In recent memory, Venezuela was a model of democracy and
prosperity in South America. The country is still rich in natural reserves. It
is No. 1 in all the world in oil. (Yes, even ahead of Saudi Arabia.) It is No.
6 in gas. It is No. 10 in water. Yet Venezuelans, in their everyday lives, lack
all of those things.
Hugo Chávez, a tragically gifted demagogue, started this
regime in 1999. After he died in 2013, Nicolás Maduro continued it. Chavista Venezuela is a narco-tyranny,
tied to Communist Cuba.
Danger to the chavistas
came when the military, along with the rest of Venezuela, started to go hungry.
As the exiled mayor of Caracas, Antonio Ledezma, remarked to our Jay
Nordlinger, “there is nothing more subversive in a military than hunger.”
Some soldiers, undoubtedly hungry, have now turned
mutinous. And Venezuelans are massing in the streets, demanding that Maduro and
his gang go. (Some are massing in their favor as well.) The leader of the
opposition is Juan Guaidó, 35 years old. He recently became the president of
the Venezuelan legislature, such as it is. On the streets, he has now declared
himself president of the country at large.

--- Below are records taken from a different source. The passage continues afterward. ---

-- ==== Sys2Proof/Machine/Brake.lean ====
section
/-! DEFINITION. The brake controller's answers to release, cancel, engage and forced-engage requests (R40, R42, R43).
The clamped report is an answer, which AXC takes. -/

namespace Sys2Proof.Machine
open Sys2Proof

/-- The carriage is clamped: ENGAGED, or FAULTED with no clamp pending (R39). -/
def brakeClamped (b : Brk) : Bool :=
  match b.state with
  | .engaged => true
  | .faulted => !b.clampPending
  | .releasing => false
  | .released => false
  | .engaging => false

/-- The BRAKE start request submitted (R40). -/
def submitBrake (s : State) : State :=
  { s with
    rlm := s.rlm.submit s.now .brake .brake s.brk.settings.hit false
    brk := { s.brk with releaseQueued := true } }

/-- A queued release withdrawn (R40, R42, R43). -/
def withdrawBrake (s : State) : State :=
  if s.brk.releaseQueued then { withdrawReq .brake s with brk := { s.brk with releaseQueued := false } } else s

/-- A release request (R40). The start request is submitted only while both shift pairs are driven (R43). -/
def brakeRelease (s : State) : State :=
  match s.brk.state with
  | .engaged => if s.brk.releaseQueued || !shiftDriven s then s else submitBrake s
  | .releasing => { s with brk := { s.brk with next := if s.brk.next = some .engage then none else s.brk.next } }
  | .released => s
  | .engaging => { s with brk := { s.brk with next := some .release } }
  | .faulted => s

/-- A cancel of the release (R40). -/
def brakeCancel (s : State) : State :=
  match s.brk.state with
  | .engaged => withdrawBrake s
  | .engaging => { s with brk := { s.brk with next := none } }
  | .releasing => s
  | .released => s
  | .faulted => s

/-- CH8 off and the brake ENGAGING with the engage time (R42, R43). -/
def startEngage (s : State) : State :=
  let s' := lowerEntry .brake 0 (driveChan .ch8 none s)
  { s' with brk := { s'.brk with
      state := .engaging, next := none, timer := some (s'.now + s'.brk.settings.engageTime) } }

/-- An engage request (R42): the state, and whether the clamped report is sent at once. -/
def brakeEngage (s : State) : State × Bool :=
  match s.brk.state with
  | .released => (startEngage s, false)
  | .releasing => ({ s with brk := { s.brk with next := some .engage } }, false)
  | .engaging => ({ s with brk := { s.brk with next := none } }, false)
  | .engaged => (withdrawBrake s, true)
  | .faulted => (s, !s.brk.clampPending)

/-- A forced engage (R43): the state, and whether the clamped report is sent at once. -/
def brakeForce (s : State) : State × Bool :=
  match s.brk.state with
  | .releasing => (startEngage s, false)
  | .released => (startEngage s, false)
  | .engaged => (withdrawBrake s, true)
  | .engaging => ({ s with brk := { s.brk with next := none } }, false)
  | .faulted => (s, !s.brk.clampPending)

end Sys2Proof.Machine
end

Guaidó had a special message for the armed forces: “None
of you can live in a dignified manner on your military paycheck.You can’t meet
the basic needs of your children and relatives.” In other words, Enough. Back me. It will get better.
The U.S. government, in the person of President Trump,
has recognized Guaidó as the legitimate president of Venezuela. So have many
Latin American governments, plus Canada. Maduro has responded with the
tried-and-true populism that won Chávez power in the first place.
“Don’t trust the gringos,” Maduro told a crowd of his
supporters, gathered in their red shirts. “They don’t have friends or
loyalties.” They only want to “take Venezuela’s oil, gas, and gold.” For good
measure, he tweeted, “Let’s defend our sovereignty. . . . The streets belong to
the people!”
U.S. policymakers have long had a dilemma: refrain from
helping forces such as those arrayed against Maduro’s regime, leaving them to
their own devices; or help them and see them labeled CIA stooges. “They’re
going to call them CIA stooges anyway,” Congresswoman Ileana Ros-Lehtinen once
said, in the context of Cuba. “We might as well help them.”
That applies to Venezuela, now. The United States should
give all the support it can to Juan Guaidó and the movement he leads.
The New York Times
quoted ordinary Venezuelans saying such things as “You can feel hope in the
air” and “This new leader has become our biggest hope.” Hope is often
disappointed, but Venezuelans have the best opportunity they have had in years
to overthrow the dictatorship that has oppressed and starved them. It is hard
to imagine any successor regime being worse.